● **EXERCISE REQUIREMENTS**
What lines in the records below include the word "released"? Return each one.

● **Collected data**
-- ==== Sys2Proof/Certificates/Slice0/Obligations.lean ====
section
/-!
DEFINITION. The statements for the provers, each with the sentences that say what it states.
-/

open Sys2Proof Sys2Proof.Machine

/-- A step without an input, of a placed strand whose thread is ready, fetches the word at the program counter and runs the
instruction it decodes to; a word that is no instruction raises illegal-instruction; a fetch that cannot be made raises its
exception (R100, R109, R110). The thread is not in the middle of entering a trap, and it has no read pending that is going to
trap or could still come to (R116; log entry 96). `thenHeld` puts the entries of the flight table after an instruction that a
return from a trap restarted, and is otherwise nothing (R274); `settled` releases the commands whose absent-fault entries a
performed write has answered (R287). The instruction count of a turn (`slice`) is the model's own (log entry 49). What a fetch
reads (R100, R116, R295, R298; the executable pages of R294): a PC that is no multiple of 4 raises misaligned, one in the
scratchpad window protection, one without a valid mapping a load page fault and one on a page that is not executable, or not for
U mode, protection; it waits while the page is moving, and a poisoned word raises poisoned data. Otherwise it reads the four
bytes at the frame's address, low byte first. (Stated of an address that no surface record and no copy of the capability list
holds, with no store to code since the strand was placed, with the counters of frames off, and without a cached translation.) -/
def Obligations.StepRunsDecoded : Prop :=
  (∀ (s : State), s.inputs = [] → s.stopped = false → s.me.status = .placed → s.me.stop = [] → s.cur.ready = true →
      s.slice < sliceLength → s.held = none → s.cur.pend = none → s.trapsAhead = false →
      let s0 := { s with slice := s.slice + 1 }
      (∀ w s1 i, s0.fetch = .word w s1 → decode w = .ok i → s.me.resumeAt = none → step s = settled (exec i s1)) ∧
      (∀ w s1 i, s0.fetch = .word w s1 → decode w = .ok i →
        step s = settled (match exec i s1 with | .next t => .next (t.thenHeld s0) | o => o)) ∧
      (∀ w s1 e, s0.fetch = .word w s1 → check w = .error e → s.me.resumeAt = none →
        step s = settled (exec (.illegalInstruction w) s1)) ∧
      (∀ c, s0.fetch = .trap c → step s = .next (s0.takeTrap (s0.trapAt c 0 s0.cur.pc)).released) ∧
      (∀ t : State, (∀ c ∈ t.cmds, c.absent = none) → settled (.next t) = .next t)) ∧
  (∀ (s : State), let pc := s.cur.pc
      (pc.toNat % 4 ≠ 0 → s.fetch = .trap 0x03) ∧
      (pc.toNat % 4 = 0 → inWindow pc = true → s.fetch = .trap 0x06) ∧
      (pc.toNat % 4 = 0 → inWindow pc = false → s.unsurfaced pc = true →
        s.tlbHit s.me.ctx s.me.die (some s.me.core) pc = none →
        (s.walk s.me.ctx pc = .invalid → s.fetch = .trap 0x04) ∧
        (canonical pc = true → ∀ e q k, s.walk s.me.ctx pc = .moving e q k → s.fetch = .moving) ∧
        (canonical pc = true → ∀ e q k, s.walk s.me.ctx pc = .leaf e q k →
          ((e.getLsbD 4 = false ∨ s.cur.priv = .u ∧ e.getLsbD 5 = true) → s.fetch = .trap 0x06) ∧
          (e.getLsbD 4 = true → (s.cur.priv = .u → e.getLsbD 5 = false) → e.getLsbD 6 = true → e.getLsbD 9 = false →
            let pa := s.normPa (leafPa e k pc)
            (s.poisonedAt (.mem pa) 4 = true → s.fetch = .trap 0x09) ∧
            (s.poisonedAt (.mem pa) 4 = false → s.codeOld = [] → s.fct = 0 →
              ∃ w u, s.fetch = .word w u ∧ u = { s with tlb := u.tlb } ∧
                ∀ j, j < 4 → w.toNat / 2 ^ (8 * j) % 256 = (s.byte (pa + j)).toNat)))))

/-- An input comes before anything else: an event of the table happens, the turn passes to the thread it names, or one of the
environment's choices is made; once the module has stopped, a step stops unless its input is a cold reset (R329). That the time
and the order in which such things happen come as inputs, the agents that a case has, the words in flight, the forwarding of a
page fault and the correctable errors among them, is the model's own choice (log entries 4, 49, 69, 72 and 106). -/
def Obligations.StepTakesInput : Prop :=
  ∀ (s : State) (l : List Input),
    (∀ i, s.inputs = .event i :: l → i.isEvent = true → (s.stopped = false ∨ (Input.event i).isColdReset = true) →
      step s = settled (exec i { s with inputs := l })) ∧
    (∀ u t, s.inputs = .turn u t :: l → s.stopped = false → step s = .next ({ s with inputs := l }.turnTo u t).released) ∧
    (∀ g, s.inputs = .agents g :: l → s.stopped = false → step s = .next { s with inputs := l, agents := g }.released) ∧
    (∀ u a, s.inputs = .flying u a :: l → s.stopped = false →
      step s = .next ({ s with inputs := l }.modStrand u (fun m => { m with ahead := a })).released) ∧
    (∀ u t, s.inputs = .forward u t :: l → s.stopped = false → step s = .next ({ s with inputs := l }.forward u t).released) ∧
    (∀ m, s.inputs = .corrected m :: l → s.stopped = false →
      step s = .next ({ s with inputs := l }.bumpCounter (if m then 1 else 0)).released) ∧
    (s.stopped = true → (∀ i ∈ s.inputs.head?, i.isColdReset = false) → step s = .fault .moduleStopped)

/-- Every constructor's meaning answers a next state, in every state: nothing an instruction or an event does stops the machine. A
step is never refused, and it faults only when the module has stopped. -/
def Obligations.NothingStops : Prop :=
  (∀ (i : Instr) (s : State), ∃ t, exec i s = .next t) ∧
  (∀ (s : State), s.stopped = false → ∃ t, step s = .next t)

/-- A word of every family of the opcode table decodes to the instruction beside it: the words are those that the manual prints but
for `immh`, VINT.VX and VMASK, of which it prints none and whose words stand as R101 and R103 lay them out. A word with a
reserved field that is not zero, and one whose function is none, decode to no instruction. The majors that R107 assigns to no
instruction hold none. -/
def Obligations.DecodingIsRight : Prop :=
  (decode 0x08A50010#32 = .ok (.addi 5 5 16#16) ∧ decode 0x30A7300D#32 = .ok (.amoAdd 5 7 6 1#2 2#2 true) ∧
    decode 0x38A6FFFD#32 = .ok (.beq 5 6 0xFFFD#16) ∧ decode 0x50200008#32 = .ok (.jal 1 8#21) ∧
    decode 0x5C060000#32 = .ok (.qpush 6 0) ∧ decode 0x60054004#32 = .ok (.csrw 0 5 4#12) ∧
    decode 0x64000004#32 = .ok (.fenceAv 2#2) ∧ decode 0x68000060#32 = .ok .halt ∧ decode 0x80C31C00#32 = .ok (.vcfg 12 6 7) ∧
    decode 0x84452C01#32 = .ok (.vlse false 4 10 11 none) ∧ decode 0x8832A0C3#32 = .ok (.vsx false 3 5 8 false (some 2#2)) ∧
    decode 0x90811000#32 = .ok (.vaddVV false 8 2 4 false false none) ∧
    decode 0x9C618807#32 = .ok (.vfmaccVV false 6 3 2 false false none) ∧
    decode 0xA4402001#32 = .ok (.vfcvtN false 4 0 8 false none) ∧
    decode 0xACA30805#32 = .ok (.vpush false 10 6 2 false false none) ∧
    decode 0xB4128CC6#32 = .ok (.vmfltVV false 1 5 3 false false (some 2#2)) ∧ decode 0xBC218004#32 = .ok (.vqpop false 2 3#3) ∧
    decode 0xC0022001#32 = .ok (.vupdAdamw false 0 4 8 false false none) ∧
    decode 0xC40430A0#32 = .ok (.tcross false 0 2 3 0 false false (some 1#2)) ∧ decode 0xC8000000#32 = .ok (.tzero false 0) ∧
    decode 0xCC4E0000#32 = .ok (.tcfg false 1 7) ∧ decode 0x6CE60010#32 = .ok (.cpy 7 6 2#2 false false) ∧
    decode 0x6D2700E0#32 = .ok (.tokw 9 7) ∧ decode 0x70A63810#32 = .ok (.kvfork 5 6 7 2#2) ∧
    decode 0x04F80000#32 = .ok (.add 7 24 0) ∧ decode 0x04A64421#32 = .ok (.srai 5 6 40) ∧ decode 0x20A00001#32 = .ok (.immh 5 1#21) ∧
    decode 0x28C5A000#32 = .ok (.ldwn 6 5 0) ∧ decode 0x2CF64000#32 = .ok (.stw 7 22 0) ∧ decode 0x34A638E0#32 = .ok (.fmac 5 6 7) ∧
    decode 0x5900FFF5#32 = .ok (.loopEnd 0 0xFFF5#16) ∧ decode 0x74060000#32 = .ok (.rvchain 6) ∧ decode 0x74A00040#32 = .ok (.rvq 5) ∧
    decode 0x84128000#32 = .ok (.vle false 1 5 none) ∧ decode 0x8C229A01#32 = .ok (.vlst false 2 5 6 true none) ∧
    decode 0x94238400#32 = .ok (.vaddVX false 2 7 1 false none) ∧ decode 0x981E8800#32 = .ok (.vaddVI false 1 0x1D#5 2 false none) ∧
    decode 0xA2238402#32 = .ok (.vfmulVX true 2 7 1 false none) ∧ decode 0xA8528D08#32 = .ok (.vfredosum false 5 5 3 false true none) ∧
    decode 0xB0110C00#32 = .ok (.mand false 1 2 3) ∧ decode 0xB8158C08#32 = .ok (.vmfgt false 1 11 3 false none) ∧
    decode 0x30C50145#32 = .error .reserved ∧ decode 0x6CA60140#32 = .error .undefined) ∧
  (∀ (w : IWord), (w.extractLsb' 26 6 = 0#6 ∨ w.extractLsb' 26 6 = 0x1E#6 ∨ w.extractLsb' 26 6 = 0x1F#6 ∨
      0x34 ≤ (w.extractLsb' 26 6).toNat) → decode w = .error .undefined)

● **RESPONSE TO THIS EXERCISE**
      (∀ c, s0.fetch = .trap c → step s = .next (s0.takeTrap (s0.trapAt c 0 s0.cur.pc)).released) ∧
    (∀ u t, s.inputs = .turn u t :: l → s.stopped = false → step s = .next ({ s with inputs := l }.turnTo u t).released) ∧
    (∀ g, s.inputs = .agents g :: l → s.stopped = false → step s = .next { s with inputs := l, agents := g }.released) ∧
      step s = .next ({ s with inputs := l }.modStrand u (fun m => { m with ahead := a })).released) ∧
    (∀ u t, s.inputs = .forward u t :: l → s.stopped = false → step s = .next ({ s with inputs := l }.forward u t).released) ∧
      step s = .next ({ s with inputs := l }.bumpCounter (if m then 1 else 0)).released) ∧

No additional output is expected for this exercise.